[Extracted records]
/-- The queue is written in the order of retie, and one draw is used up; nothing else changes. -/
theorem State.setRxq_reorders (s : State) (xs : List QEntry) :
    ∃ ys n, ys.Perm xs ∧ (s.params.pqTie = .stable → ys = xs) ∧
      s.setRxq xs = { s with blk.rxq := ys, draws := n } :=
  ⟨retie s.params.pqTie s.draws xs, s.draws + 1, retie_perm ..,
    fun hstable => by rw [hstable, retie_stable], rfl⟩

/-! ## What each command does in an initialised queue -/

section Initialised

variable {s : State}

theorem execPqPush_of_room (hi : s.blk.rxqInit = true)
    (hroom : s.blk.rxq.length ≠ s.blk.rxqCap.toNat) (prio : Half) (f : Frame) :
    execPqPush prio f s =
      .next ((s.setRxq (s.blk.rxq ++ [{ key := prio, frame := f }])).doneHost .ok 0 []) := by
  rw [execPqPush, if_neg (by simp [hi]), if_neg hroom]

theorem execPqPush_of_full (hi : s.blk.rxqInit = true)
    (hfull : s.blk.rxq.length = s.blk.rxqCap.toNat) (prio : Half) (f : Frame) :
    execPqPush prio f s = .next (s.doneHost .resourceExhausted 0 []) := by
  rw [execPqPush, if_neg (by simp [hi]), if_pos hfull]
  rfl

theorem execPqPop_of_empty (hi : s.blk.rxqInit = true) (hq : s.blk.rxq = []) :
    execPqPop s = .next (s.doneHost .empty 0 []) := by
  rw [execPqPop, if_neg (by simp [hi]), hq]
  rfl

theorem execPqPeek_of_empty (hi : s.blk.rxqInit = true) (hq : s.blk.rxq = []) :
    execPqPeek s = .next (s.doneHost .empty 0 []) := by
  rw [execPqPeek, if_neg (by simp [hi]), hq]
  rfl

theorem execPqPop_of_sel (hi : s.blk.rxqInit = true) {e : QEntry} (he : sel s.blk.rxq = some e) :
    execPqPop s =
      .next ((s.setRxq (withoutSel s.blk.rxq)).doneHost .ok e.key e.frame.words) := by
  rw [execPqPop, if_neg (by simp [hi]), he]

theorem execPqPeek_of_sel (hi : s.blk.rxqInit = true) {e : QEntry} (he : sel s.blk.rxq = some e) :
    execPqPeek s = .next (s.doneHost .ok e.key e.frame.words) := by
  rw [execPqPeek, if_neg (by simp [hi]), he]

theorem execPqSize_of_init (hi : s.blk.rxqInit = true) :
    execPqSize s = .next (s.doneHost .ok (BitVec.ofNat 16 s.blk.rxq.length) []) := by
  rw [execPqSize, if_neg (by simp [hi])]

end Initialised

/-! ## PQ_INIT (R170) -/

theorem encode_pqInit (n k : Half) :
    encode (.pqInit n k) = [0x20#8 ++ 0#8 ++ n, 0#16 ++ k] := by
  rw [← halfWord_eq_append]
  rfl

theorem execPqInit_of_callout {s : State} (hc : s.blk.engCallout ≠ .none) (n k : Half) :
    execPqInit n k s = .next (s.doneHost .busy 0 []) :=
  if_pos hc

theorem execPqInit_of_bad_sizes {s : State} (hc : s.blk.engCallout = .none) {n k : Half}
    (hbad : k.toNat ≠ n.toNat + 1 ∨ n.toNat > s.params.rxqMaxSlots) :
    execPqInit n k s = .next (s.doneHost .invalidArgument 0 []) := by
  rw [execPqInit, if_neg (not_not_intro hc), if_pos hbad]
  rfl

theorem execPqInit_of_sizes {s : State} (hc : s.blk.engCallout = .none) {n k : Half}
    (hk : k.toNat = n.toNat + 1) (hn : n.toNat ≤ s.params.rxqMaxSlots) :
    execPqInit n k s =
      .next (({ s with blk.rxqCap := n, blk.rxq := [], blk.rxqInit := true } : State).doneHost
        .ok 0 []) := by
  rw [execPqInit, if_neg (not_not_intro hc), if_neg (by omega)]

/-! ## The obligations -/

/-- Settles O17: where there is room the queue with the new entry at its end is written, in the
order that `State.setRxq_reorders` allows. -/
theorem pqPushResult : Obligations.PqPushResult := by
  refine fun prio f s => ⟨rfl, fun hi => if_pos hi,
    fun hi hfull => execPqPush_of_full hi hfull prio f, fun hi hroom => ?_⟩
  have hpush := execPqPush_of_room hi hroom prio f
  obtain ⟨ys, n, hperm, hstable, hset⟩ :=
    s.setRxq_reorders (s.blk.rxq ++ [{ key := prio, frame := f }])
  rw [hset] at hpush
  exact ⟨ys, n, hperm, hstable, hpush⟩

/-- Settles O18: both commands serve the entry of `sel_first_least`, and PQ_POP writes the rest back
in the order that `State.setRxq_reorders` allows. -/
theorem pqPopAndPeekResult : Obligations.PqPopAndPeekResult := by
  refine fun s => ⟨rfl, rfl, fun hi => ⟨if_pos hi, if_pos hi⟩,
    fun hi hq => ⟨execPqPop_of_empty hi hq, execPqPeek_of_empty hi hq⟩, fun hi hq => ?_⟩
  obtain ⟨e, he⟩ := sel_isSome hq
  obtain ⟨l, r, hsplit, hrest, hbefore, hafter⟩ := sel_first_least he
  obtain ⟨ys, n, hperm, hstable, hset⟩ := s.setRxq_reorders (l ++ r)
  have hpop := execPqPop_of_sel hi he
  rw [hrest, hset] at hpop
  exact ⟨l, e, r, ys, e.frame.words, n, hsplit, hbefore, hafter, hperm, hstable, rfl, hpop,
    execPqPeek_of_sel hi he⟩

/-- Settles O16: the callout check precedes the size check, and only sizes that pass both are
taken. -/
theorem pqInitResult : Obligations.PqInitResult :=
  fun n k _ => ⟨encode_pqInit n k, fun hc => execPqInit_of_callout hc n k,
    fun hc hbad => execPqInit_of_bad_sizes hc hbad, fun hc hk hn => execPqInit_of_sizes hc hk hn⟩

/-- Settles O19: only the initialisation flag decides whether the length is answered. -/
theorem pqSizeResult : Obligations.PqSizeResult :=
  fun _ => ⟨rfl, fun hi => if_pos hi, fun hi => execPqSize_of_init hi⟩

end Sys2Proof.Machine
end

section
/-! The dispatch table (43_dispatch.md): what REG_INIT, REG_DEFAULT, REG_ADD and REG_LOOKUP answer
(R200 to R202, R204). -/

namespace Sys2Proof.Machine

open Sys2Proof

/-! ## The lookup (R203) -/

/-- A lookup hits where some entry has the message id. -/
theorem findReg_isSome_of_mem (dup : DupLookup) (draw : Nat) {reg : List RegEntry} {m : Half}
    (h : ∃ e ∈ reg, e.msgId = m) : ∃ e, findReg dup draw reg m = some e := by
  obtain ⟨e, hmem, hid⟩ := h
  exact Option.ne_none_iff_exists'.1 fun hnone => findReg_none.1 hnone e hmem hid

/-! ## REG_INIT (R200) -/

theorem execRegInit_of_callout {s : State} (hc : s.blk.engCallout ≠ .none) (c : Half) :
    execRegInit c s = .next (s.doneHost .busy 0 []) :=
  if_pos hc

theorem execRegInit_of_too_large {s : State} (hc : s.blk.engCallout = .none) {c : Half}
    (hbig : c.toNat > s.params.regMaxEntries) :
    execRegInit c s = .next (s.doneHost .invalidArgument 0 []) := by
  rw [execRegInit, if_neg (not_not_intro hc), if_pos hbig]
  rfl

theorem execRegInit_of_fits {s : State} (hc : s.blk.engCallout = .none) {c : Half}
    (hfits : c.toNat ≤ s.params.regMaxEntries) :
    execRegInit c s =
      .next (({ s with blk.regCap := c, blk.reg := [], blk.regDefault := none,
                       blk.regInit := true } : State).doneHost .ok 0 []) := by
  rw [execRegInit, if_neg (not_not_intro hc), if_neg (Nat.not_lt.2 hfits)]

/-! ## What each command does in an initialised table -/

section Initialised

variable {s : State}

theorem execRegDefault_of_init (hi : s.blk.regInit = true) (cb ctx : Word) :
    execRegDefault cb ctx s =
      .next (({ s with blk.regDefault := some { cb := cb, ctx := ctx } } : State).doneHost
        .ok 0 []) := by
  rw [execRegDefault, if_neg (by simp [hi])]

theorem execRegAdd_of_bad_id (hi : s.blk.regInit = true) {m : Half} (hm : m.toNat > 63)
    (cb ctx : Word) : execRegAdd m cb ctx s = .next (s.doneHost .invalidArgument 0 []) := by
  rw [execRegAdd, if_neg (by simp [hi]), if_pos hm]
  rfl

theorem execRegAdd_of_full (hi : s.blk.regInit = true) {m : Half} (hm : m.toNat ≤ 63)
    (hfull : s.blk.reg.length = s.blk.regCap.toNat) (cb ctx : Word) :
    execRegAdd m cb ctx s = .next (s.doneHost .resourceExhausted 0 []) := by
  rw [execRegAdd, if_neg (by simp [hi]), if_neg (Nat.not_lt.2 hm), if_pos hfull]
  rfl

theorem execRegAdd_of_room (hi : s.blk.regInit = true) {m : Half} (hm : m.toNat ≤ 63)
    (hroom : s.blk.reg.length ≠ s.blk.regCap.toNat) (cb ctx : Word) :
    execRegAdd m cb ctx s =
      .next (({ s with blk.reg := s.blk.reg ++ [{ msgId := m, cb := cb, ctx := ctx }] } :
        State).doneHost .ok 0 []) := by
  rw [execRegAdd, if_neg (by simp [hi]), if_neg (Nat.not_lt.2 hm), if_neg hroom]

/-- A miss answers NotFound: the default handler is never looked at (R204). -/
theorem execRegLookup_of_miss (hi : s.blk.regInit = true) {m : Half}
    (hmiss : findReg s.params.dupLookup s.draws s.blk.reg m = none) :
    execRegLookup m s = .next (s.nextDraw.doneHost .notFound 0 []) := by
  rw [execRegLookup, if_neg (by simp [hi]), hmiss]
  rfl

theorem execRegLookup_of_found (hi : s.blk.regInit = true) {m : Half} {e : RegEntry}
    (he : findReg s.params.dupLookup s.draws s.blk.reg m = some e) :
    execRegLookup m s = .next (s.nextDraw.doneHost .ok 0 [e.cb, e.ctx]) := by
  rw [execRegLookup, if_neg (by simp [hi]), he]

## PROBLEM TO WORK ON
Filter the lines above, keeping and copying those that contain "hmiss".

## RESPONSE TO THE TASK
    (hmiss : findReg s.params.dupLookup s.draws s.blk.reg m = none) :
  rw [execRegLookup, if_neg (by simp [hi]), hmiss]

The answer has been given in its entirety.